Search term "static": copy each line of the data containing it.

Saved entries:

:::

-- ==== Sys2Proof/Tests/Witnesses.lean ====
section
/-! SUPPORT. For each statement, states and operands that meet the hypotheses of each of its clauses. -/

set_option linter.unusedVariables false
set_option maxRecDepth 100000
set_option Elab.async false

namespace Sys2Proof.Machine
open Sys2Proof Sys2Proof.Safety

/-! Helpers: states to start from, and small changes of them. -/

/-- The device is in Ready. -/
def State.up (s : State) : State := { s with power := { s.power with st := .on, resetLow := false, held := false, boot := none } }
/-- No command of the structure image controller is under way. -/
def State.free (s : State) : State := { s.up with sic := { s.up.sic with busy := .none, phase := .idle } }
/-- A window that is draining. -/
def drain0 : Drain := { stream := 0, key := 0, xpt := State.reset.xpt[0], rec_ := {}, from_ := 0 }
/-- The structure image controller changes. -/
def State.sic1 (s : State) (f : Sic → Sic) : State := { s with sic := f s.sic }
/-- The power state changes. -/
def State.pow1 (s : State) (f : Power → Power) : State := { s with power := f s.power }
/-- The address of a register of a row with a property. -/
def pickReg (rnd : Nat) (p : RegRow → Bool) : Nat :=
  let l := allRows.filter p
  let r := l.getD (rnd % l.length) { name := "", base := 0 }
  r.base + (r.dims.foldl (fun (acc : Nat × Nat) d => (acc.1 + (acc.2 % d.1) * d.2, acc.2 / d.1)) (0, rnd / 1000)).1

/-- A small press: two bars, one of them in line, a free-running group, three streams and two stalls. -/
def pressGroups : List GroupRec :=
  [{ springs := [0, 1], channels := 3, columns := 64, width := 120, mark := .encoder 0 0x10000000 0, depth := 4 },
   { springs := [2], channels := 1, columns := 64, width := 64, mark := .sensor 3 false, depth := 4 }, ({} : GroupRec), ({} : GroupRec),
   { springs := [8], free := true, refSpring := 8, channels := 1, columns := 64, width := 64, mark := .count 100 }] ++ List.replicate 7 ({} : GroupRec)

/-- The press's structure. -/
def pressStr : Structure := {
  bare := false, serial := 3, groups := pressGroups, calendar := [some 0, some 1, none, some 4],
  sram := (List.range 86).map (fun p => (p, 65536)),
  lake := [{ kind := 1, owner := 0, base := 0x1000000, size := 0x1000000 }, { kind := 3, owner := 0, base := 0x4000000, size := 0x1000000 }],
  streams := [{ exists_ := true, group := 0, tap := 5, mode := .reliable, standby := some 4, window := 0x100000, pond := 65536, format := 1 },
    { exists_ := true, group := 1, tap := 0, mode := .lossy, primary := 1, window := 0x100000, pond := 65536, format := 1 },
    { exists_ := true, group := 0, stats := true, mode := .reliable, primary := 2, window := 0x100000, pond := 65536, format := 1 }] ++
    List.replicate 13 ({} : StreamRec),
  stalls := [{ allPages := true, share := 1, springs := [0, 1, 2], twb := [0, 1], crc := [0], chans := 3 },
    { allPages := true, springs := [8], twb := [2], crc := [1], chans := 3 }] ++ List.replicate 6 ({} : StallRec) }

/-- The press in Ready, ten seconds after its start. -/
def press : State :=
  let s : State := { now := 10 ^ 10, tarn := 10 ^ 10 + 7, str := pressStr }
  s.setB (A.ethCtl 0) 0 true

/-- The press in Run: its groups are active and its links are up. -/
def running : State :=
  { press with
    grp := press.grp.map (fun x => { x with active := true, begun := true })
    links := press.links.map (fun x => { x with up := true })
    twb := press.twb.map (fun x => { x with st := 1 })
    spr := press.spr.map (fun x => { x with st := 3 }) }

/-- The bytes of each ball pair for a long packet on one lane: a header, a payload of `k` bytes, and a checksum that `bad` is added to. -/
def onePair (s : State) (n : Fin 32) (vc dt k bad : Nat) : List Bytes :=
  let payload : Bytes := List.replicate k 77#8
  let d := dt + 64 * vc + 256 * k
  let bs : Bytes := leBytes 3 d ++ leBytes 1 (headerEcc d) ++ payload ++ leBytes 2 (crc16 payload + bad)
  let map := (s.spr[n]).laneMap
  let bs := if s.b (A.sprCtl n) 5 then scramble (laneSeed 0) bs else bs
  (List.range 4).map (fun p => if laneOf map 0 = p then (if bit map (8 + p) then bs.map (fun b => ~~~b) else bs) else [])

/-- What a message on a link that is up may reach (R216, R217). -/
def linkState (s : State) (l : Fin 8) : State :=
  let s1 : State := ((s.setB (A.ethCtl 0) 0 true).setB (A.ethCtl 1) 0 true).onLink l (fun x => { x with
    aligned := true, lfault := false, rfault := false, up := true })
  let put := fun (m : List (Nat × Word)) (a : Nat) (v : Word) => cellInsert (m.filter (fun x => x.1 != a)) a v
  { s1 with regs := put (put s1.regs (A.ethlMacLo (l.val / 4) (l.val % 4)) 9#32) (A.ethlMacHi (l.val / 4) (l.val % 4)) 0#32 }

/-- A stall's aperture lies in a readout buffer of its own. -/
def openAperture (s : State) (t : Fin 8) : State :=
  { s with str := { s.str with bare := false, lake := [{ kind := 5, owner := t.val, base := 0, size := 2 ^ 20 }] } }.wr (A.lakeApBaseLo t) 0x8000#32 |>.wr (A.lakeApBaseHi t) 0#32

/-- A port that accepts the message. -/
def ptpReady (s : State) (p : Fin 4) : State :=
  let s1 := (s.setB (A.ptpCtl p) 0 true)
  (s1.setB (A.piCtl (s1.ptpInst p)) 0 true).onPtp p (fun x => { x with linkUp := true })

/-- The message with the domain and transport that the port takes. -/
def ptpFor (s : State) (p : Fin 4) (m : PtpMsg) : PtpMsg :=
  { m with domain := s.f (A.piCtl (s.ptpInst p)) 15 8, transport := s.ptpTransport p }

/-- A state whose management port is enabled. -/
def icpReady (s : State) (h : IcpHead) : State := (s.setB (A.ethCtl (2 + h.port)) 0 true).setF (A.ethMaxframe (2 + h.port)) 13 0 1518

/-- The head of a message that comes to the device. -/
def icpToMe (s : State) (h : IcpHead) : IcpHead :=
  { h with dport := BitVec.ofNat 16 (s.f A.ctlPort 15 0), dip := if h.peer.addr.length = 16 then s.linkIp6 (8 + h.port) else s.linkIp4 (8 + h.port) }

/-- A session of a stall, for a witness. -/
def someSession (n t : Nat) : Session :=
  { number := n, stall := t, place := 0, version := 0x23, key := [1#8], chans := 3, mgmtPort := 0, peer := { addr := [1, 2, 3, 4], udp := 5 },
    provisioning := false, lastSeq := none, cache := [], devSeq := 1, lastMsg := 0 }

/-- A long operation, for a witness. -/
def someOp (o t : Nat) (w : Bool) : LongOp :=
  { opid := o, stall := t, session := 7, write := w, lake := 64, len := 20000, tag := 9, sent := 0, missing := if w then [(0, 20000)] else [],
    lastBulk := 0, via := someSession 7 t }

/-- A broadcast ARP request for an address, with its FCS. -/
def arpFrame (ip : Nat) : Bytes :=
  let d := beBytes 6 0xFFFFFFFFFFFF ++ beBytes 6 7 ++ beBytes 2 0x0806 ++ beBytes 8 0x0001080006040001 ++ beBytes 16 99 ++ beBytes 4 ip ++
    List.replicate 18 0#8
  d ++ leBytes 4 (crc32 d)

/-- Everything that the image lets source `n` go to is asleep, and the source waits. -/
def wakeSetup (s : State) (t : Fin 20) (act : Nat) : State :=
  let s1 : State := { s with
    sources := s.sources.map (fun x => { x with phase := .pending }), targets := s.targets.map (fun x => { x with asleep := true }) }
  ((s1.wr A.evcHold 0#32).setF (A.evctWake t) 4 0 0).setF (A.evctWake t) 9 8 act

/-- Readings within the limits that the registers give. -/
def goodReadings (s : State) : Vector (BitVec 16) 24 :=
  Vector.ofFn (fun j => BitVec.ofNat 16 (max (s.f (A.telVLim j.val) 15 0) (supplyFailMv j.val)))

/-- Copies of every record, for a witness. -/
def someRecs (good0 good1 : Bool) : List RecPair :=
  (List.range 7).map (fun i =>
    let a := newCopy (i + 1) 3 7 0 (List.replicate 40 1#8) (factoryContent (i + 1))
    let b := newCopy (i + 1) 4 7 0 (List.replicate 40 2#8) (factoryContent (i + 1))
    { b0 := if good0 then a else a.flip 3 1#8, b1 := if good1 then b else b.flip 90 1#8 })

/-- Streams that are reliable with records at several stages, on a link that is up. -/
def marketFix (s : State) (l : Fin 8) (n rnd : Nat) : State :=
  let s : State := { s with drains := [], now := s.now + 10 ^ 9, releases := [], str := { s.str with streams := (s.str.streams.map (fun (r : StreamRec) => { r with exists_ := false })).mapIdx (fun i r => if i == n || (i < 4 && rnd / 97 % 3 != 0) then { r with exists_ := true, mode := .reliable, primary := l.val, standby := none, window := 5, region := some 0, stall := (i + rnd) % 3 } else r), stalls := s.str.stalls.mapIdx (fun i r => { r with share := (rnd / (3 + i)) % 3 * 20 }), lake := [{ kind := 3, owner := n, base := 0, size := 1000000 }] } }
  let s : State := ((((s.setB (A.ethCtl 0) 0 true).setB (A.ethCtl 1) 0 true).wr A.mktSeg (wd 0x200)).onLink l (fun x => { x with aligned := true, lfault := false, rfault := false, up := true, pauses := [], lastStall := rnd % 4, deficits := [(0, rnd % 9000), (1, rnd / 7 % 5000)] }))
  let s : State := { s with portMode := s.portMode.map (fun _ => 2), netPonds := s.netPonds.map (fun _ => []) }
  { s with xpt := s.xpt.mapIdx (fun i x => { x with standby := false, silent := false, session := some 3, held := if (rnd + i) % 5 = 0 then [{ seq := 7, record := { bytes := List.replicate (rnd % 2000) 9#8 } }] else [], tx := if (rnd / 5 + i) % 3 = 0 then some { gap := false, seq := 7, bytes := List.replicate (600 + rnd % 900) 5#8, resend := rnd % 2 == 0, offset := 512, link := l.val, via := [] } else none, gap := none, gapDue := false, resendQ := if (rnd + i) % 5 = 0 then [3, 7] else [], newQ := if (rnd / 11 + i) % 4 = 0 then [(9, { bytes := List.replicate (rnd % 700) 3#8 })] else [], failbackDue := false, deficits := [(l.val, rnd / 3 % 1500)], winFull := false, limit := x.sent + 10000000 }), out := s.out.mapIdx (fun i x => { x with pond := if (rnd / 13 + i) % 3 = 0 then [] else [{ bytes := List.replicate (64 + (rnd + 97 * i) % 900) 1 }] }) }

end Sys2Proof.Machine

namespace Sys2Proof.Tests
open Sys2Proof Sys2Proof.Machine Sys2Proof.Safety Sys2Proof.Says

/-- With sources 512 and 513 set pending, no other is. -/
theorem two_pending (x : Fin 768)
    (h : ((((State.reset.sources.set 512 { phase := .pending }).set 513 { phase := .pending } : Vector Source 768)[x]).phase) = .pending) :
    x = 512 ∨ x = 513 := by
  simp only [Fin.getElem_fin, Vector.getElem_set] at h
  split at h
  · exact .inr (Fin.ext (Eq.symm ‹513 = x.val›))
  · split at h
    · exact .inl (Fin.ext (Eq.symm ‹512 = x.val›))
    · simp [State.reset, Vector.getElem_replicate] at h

:::

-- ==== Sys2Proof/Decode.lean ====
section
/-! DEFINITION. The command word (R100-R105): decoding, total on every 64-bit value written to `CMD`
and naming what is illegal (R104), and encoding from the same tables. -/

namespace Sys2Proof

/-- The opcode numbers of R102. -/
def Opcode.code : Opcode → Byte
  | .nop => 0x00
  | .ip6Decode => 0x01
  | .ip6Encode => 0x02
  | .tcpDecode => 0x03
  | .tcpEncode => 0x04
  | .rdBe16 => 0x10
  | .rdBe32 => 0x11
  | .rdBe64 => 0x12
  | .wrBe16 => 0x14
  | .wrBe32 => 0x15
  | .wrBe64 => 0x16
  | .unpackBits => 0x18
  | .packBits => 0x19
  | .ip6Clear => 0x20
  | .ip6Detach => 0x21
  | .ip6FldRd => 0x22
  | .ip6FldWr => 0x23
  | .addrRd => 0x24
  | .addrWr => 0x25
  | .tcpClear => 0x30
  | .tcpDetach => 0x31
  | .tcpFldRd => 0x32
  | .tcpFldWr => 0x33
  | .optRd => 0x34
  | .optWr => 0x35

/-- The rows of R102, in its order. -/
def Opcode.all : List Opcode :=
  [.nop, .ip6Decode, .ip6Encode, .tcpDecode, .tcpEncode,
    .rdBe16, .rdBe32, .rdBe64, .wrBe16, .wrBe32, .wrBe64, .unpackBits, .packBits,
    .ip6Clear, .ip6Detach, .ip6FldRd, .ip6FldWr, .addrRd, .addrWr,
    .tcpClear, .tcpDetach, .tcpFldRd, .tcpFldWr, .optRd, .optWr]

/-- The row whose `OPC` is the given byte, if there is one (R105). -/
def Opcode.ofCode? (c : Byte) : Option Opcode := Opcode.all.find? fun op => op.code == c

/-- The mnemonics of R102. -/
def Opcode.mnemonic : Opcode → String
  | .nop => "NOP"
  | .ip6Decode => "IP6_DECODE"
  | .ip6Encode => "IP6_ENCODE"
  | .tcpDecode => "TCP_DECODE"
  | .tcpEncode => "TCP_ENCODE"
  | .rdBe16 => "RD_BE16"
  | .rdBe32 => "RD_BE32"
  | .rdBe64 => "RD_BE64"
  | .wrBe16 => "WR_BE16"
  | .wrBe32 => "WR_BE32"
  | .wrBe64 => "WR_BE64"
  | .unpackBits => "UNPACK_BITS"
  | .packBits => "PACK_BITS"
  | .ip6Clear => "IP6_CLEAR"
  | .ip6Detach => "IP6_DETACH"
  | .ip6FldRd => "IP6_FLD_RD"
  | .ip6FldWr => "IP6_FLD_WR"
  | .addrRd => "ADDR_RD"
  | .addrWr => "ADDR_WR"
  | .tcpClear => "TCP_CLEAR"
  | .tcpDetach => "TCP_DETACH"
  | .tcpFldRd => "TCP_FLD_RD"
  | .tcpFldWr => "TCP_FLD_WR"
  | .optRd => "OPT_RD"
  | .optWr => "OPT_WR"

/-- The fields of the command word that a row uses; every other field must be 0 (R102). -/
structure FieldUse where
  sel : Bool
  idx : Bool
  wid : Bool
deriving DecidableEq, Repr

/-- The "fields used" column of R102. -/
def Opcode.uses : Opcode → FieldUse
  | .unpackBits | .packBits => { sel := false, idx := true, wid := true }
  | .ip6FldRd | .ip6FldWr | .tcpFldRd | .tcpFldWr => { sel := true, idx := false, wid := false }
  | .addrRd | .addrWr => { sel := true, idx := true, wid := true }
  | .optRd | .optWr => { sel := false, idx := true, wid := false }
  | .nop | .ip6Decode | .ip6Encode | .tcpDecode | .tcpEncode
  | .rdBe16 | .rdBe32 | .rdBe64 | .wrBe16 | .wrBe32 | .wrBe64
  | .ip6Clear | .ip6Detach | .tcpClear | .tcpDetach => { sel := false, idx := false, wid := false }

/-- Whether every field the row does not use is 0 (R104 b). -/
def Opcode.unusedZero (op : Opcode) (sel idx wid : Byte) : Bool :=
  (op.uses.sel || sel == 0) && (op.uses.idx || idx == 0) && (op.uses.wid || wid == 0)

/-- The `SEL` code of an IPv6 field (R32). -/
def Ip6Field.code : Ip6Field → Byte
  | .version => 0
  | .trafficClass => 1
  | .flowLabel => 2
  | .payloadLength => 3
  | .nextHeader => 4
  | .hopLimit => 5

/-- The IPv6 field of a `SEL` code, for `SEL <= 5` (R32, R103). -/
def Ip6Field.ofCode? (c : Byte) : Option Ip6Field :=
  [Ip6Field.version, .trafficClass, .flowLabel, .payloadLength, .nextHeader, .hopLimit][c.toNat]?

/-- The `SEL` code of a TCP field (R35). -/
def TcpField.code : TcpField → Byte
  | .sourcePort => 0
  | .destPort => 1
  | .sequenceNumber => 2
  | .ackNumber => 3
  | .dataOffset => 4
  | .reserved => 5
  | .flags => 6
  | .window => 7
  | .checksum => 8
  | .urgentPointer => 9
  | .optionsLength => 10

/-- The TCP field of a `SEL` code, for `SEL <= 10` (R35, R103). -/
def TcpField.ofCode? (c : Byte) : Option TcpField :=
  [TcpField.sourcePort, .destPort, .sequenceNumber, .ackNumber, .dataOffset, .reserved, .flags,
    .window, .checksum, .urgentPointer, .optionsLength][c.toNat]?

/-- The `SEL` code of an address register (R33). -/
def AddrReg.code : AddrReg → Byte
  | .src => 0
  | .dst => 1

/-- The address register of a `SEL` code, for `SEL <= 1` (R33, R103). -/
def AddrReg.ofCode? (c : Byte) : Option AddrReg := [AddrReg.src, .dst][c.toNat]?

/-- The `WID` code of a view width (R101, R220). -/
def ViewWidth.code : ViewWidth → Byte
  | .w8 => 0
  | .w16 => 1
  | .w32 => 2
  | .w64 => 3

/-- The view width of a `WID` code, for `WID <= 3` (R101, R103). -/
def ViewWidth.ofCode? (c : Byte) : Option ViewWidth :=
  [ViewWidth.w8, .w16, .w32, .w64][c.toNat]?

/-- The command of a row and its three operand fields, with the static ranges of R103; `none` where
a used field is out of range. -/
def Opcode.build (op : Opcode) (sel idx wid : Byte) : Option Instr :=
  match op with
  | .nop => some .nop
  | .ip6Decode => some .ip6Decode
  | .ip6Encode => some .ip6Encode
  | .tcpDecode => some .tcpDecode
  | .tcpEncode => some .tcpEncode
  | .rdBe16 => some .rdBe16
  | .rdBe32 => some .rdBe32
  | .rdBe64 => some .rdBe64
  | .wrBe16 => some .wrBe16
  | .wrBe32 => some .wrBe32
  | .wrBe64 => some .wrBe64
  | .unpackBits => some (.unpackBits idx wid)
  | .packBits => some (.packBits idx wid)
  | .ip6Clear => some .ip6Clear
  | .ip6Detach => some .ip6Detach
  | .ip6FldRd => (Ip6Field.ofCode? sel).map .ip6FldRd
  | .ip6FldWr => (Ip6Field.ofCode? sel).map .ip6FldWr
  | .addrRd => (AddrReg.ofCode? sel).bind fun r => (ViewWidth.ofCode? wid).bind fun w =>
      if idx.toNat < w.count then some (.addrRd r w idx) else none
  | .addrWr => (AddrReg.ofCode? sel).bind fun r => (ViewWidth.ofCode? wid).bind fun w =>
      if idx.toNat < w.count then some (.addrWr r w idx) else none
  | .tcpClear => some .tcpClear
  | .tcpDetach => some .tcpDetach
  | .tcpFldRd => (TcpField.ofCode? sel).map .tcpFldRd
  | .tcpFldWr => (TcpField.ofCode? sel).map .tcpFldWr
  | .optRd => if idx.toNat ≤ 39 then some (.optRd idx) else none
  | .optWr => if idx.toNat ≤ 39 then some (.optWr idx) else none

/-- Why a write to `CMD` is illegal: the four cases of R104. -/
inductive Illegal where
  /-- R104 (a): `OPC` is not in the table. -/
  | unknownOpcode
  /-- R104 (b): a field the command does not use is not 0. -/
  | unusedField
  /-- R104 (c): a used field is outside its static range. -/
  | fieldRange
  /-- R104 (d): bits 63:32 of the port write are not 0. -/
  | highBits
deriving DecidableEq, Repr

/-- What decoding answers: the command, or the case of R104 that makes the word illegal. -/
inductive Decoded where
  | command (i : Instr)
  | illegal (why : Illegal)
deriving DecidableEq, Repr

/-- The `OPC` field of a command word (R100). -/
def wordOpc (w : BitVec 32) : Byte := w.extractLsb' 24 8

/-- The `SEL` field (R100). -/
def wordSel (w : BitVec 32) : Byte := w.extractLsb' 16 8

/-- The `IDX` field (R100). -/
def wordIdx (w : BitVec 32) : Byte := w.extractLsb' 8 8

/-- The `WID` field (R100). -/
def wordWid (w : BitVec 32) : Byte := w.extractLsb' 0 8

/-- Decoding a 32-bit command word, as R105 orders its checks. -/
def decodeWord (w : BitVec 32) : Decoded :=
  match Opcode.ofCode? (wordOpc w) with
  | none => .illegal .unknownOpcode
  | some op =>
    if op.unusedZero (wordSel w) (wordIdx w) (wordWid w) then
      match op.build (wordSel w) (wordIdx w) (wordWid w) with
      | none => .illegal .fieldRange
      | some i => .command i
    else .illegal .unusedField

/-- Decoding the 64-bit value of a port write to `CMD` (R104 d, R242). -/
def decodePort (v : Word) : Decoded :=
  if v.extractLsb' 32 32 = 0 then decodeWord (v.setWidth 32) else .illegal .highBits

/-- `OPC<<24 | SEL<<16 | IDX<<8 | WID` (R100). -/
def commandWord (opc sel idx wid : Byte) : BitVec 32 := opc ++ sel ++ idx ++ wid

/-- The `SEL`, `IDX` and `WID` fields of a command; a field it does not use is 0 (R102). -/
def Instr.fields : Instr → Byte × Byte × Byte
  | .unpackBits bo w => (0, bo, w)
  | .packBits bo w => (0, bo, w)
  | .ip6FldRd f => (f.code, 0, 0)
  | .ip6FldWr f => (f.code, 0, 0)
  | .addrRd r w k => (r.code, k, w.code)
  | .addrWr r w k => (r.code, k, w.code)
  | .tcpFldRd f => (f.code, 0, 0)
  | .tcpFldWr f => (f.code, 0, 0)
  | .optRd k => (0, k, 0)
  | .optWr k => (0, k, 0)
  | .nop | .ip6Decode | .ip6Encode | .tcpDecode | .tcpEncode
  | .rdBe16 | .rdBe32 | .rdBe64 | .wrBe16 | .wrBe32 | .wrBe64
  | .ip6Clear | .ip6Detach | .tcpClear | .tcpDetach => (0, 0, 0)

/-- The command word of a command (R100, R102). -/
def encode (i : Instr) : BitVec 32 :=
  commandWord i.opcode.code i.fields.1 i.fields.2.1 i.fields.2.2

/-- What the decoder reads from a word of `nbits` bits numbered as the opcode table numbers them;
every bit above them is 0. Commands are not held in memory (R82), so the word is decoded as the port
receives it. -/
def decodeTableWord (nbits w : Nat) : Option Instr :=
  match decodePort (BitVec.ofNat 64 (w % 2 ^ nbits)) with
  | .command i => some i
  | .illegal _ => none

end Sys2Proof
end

:::

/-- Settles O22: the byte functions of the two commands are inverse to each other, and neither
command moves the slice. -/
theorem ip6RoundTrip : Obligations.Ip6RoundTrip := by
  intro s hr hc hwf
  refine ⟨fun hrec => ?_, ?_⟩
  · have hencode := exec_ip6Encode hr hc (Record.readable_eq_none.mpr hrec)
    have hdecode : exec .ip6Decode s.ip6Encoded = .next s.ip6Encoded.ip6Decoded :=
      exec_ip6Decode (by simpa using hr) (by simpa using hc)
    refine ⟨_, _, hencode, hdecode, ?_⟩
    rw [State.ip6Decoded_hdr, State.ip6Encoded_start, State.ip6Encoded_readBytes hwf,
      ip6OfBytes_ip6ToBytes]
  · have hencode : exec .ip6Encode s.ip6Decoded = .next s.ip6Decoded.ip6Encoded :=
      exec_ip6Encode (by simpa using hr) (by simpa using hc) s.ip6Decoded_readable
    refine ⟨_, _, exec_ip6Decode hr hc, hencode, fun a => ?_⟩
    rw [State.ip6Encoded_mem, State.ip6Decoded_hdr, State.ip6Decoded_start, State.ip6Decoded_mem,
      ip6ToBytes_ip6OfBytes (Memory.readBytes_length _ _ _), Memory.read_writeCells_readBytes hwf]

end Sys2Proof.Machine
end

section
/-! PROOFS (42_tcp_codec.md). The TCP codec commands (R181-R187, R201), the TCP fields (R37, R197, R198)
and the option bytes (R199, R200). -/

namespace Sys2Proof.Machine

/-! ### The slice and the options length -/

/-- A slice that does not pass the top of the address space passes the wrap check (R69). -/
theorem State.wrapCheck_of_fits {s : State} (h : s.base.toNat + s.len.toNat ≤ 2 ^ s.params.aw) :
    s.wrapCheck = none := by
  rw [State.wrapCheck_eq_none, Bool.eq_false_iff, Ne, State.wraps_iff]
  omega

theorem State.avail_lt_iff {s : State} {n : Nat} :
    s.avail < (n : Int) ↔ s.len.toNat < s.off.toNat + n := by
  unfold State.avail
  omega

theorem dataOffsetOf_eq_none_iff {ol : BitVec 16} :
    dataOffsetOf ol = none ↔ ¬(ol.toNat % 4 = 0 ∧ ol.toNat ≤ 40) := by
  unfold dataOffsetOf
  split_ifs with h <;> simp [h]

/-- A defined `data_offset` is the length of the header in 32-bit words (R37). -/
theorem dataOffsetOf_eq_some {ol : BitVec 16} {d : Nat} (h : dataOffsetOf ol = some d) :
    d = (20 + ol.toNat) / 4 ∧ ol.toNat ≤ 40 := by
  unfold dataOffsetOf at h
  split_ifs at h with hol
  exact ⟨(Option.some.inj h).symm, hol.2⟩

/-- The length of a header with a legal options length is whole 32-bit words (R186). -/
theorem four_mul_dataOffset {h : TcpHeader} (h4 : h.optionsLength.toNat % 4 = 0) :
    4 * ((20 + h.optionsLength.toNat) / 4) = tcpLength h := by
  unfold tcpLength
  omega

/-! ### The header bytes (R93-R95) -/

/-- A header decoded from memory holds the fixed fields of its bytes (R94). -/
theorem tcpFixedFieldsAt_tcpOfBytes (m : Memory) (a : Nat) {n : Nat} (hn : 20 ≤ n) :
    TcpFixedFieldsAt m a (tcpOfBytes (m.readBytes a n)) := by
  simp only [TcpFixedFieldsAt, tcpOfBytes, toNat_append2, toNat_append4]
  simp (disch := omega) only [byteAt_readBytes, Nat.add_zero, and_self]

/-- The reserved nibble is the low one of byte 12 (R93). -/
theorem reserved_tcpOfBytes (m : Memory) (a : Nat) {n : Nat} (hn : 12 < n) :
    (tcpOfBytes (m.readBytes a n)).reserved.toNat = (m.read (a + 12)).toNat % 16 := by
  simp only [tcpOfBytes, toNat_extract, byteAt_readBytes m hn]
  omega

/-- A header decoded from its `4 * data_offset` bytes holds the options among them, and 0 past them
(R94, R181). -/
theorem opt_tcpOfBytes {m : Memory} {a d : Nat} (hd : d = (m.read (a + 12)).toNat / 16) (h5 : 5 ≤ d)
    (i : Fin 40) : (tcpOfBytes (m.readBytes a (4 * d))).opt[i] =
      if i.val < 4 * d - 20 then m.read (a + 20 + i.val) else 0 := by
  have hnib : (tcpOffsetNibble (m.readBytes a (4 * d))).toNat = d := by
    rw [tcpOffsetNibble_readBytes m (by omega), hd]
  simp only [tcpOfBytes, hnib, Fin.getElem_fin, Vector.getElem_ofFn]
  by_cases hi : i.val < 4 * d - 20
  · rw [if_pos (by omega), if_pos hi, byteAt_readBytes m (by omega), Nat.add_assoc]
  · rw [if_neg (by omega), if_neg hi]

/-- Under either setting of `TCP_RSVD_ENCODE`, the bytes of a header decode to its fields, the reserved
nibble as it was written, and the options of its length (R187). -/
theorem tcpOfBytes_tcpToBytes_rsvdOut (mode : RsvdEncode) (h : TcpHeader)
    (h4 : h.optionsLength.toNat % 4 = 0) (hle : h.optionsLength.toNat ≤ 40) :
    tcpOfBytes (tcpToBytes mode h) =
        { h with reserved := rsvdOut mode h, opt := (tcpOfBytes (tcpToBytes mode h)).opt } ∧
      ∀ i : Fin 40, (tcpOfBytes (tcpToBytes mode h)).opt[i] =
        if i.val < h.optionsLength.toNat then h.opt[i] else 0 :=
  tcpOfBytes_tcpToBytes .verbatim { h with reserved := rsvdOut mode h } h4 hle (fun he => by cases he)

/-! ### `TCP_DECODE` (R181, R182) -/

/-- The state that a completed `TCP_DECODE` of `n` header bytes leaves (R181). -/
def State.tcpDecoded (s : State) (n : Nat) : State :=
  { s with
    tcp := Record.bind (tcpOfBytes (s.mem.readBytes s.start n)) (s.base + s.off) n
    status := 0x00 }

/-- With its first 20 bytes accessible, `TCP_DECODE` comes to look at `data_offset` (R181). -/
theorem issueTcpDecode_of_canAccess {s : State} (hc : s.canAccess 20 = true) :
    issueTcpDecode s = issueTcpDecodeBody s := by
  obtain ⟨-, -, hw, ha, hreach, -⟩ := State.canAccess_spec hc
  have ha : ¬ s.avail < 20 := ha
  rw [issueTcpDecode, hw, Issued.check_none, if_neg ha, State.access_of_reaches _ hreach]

:::

Response area:
/-- The command of a row and its three operand fields, with the static ranges of R103; `none` where
  /-- R104 (c): a used field is outside its static range. -/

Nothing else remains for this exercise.